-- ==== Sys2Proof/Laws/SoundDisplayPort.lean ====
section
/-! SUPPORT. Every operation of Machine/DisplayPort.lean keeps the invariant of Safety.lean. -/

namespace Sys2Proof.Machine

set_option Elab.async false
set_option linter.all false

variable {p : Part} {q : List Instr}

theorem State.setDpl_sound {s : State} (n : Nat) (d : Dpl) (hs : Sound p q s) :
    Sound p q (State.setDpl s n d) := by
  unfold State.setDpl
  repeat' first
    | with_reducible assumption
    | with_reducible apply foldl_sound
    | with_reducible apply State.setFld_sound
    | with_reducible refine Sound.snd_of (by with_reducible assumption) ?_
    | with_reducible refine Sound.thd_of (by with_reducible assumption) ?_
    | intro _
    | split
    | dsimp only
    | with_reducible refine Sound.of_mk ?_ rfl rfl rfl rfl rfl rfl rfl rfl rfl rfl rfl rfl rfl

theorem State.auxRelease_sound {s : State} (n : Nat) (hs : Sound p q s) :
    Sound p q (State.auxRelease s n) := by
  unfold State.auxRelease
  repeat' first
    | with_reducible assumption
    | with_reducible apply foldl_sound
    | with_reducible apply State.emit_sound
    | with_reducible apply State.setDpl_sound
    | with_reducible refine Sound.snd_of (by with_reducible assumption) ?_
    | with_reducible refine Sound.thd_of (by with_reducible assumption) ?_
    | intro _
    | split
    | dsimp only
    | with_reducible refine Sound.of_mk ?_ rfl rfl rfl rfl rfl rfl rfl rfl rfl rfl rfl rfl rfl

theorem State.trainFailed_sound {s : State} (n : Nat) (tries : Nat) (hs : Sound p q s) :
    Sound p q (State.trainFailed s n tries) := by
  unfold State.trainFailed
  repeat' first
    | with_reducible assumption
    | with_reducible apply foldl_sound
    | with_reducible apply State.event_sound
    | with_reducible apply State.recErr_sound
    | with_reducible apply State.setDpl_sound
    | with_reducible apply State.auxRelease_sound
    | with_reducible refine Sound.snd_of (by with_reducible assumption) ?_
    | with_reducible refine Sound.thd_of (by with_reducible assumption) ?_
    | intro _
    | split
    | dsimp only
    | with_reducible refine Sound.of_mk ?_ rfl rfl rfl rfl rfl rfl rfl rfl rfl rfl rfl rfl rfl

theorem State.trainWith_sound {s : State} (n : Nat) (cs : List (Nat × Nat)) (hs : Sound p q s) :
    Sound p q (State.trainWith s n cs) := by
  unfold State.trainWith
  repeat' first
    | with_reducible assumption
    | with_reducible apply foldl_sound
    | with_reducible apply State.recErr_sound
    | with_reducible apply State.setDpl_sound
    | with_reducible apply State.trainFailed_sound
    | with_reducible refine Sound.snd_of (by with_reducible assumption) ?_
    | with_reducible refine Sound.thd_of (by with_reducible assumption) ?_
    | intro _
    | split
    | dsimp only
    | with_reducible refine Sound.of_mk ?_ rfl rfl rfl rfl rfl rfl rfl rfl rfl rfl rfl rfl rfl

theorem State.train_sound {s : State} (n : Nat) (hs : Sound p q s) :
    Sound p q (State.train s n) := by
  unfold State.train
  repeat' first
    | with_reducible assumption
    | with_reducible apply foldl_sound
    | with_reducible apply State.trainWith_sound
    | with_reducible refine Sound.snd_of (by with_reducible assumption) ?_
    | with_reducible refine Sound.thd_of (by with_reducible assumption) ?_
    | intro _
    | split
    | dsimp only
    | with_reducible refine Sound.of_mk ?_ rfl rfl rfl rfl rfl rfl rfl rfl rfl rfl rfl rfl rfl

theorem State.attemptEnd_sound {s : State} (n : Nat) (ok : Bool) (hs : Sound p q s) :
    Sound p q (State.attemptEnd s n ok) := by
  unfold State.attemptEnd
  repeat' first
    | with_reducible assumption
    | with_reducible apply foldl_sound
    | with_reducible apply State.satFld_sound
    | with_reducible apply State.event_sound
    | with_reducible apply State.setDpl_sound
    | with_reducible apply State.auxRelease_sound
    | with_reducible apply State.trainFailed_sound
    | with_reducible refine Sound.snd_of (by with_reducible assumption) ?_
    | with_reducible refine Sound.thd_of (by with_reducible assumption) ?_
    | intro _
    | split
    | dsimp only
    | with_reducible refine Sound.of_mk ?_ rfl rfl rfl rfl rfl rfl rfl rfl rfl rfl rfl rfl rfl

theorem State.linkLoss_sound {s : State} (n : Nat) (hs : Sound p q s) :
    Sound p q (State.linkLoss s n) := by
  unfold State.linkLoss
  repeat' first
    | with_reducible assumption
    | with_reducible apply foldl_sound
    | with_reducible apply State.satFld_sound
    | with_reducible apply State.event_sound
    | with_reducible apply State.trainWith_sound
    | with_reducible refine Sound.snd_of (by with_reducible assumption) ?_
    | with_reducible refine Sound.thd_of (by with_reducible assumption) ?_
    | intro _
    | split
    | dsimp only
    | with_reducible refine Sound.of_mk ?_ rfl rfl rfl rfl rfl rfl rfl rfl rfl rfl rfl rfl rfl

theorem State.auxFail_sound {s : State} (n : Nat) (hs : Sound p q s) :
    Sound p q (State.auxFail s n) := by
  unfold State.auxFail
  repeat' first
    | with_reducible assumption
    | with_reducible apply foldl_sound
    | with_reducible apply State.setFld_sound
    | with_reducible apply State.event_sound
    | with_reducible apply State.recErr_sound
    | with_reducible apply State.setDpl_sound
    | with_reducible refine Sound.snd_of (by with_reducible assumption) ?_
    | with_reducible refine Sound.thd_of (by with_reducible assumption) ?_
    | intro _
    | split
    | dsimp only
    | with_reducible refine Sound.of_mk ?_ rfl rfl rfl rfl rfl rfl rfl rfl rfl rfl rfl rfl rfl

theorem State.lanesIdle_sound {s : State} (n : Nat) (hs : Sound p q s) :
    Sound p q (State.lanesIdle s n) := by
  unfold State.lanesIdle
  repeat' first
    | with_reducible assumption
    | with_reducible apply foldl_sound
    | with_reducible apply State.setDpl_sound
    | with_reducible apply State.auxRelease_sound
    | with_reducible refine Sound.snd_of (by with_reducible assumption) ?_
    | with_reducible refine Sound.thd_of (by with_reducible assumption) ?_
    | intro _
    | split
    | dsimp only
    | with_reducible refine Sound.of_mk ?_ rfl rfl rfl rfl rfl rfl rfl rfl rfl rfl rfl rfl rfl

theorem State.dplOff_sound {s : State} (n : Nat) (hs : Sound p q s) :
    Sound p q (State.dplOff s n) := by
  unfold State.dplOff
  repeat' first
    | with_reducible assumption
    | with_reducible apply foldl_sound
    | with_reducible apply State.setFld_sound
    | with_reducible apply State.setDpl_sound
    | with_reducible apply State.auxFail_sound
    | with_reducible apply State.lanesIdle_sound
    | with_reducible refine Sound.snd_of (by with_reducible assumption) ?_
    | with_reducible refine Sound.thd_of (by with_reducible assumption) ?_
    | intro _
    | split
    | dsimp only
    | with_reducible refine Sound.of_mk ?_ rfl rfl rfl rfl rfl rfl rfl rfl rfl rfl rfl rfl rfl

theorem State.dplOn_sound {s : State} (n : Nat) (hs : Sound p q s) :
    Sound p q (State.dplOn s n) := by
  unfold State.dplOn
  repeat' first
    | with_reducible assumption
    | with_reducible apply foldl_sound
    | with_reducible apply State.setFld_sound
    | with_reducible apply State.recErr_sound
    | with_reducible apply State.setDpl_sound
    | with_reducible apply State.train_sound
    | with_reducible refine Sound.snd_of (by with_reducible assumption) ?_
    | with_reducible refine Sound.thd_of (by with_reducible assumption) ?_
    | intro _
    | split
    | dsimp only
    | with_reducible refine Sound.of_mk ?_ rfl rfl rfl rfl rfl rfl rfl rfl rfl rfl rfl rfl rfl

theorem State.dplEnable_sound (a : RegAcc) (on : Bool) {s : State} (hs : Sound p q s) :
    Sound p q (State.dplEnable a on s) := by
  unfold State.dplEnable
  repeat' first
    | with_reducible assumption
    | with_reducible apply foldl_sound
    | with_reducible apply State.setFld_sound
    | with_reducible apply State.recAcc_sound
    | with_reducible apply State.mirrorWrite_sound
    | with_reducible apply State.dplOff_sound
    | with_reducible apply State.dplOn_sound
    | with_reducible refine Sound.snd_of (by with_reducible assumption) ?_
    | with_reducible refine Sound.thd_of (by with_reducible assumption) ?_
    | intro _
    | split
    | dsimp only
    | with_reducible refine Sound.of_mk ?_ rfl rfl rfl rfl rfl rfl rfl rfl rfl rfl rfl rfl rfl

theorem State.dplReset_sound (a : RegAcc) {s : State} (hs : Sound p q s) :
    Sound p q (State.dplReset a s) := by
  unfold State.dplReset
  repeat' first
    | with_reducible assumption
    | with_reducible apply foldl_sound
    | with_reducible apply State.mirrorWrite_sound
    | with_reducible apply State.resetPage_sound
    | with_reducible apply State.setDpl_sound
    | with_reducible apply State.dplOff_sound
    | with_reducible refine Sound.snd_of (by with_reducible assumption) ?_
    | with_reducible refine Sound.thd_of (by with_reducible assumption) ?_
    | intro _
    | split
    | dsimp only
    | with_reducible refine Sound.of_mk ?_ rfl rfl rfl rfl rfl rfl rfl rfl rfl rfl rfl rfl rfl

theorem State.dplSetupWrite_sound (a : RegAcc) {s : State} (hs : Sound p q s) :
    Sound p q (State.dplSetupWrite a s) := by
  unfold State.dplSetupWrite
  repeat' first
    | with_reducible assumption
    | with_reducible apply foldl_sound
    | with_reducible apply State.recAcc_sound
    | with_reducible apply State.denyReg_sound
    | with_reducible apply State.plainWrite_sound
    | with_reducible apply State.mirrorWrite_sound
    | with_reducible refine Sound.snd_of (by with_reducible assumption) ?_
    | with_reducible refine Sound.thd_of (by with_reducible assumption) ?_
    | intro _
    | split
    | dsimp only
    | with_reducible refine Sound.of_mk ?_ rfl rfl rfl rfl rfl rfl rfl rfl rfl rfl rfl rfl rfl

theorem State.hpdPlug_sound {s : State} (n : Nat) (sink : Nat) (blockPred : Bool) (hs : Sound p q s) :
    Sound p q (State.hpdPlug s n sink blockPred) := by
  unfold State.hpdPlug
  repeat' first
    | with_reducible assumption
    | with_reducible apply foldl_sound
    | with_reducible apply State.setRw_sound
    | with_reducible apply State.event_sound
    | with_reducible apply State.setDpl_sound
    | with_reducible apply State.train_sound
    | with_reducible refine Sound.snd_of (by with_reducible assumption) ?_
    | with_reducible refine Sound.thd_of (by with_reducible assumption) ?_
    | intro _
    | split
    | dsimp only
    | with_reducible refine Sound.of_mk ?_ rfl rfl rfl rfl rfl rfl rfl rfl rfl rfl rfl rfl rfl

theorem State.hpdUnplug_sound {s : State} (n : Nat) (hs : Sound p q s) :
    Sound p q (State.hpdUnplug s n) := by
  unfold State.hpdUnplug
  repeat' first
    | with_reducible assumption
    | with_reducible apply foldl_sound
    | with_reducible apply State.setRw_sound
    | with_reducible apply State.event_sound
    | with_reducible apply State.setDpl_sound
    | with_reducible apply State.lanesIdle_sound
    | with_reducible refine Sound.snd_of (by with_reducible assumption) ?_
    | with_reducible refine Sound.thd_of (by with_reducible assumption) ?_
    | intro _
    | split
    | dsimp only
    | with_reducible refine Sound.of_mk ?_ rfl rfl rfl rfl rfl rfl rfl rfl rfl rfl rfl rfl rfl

# # # # #

### TRY IT
Copy every line from the records that holds the string "false".

### EXERCISE OUTPUT
set_option Elab.async false
set_option linter.all false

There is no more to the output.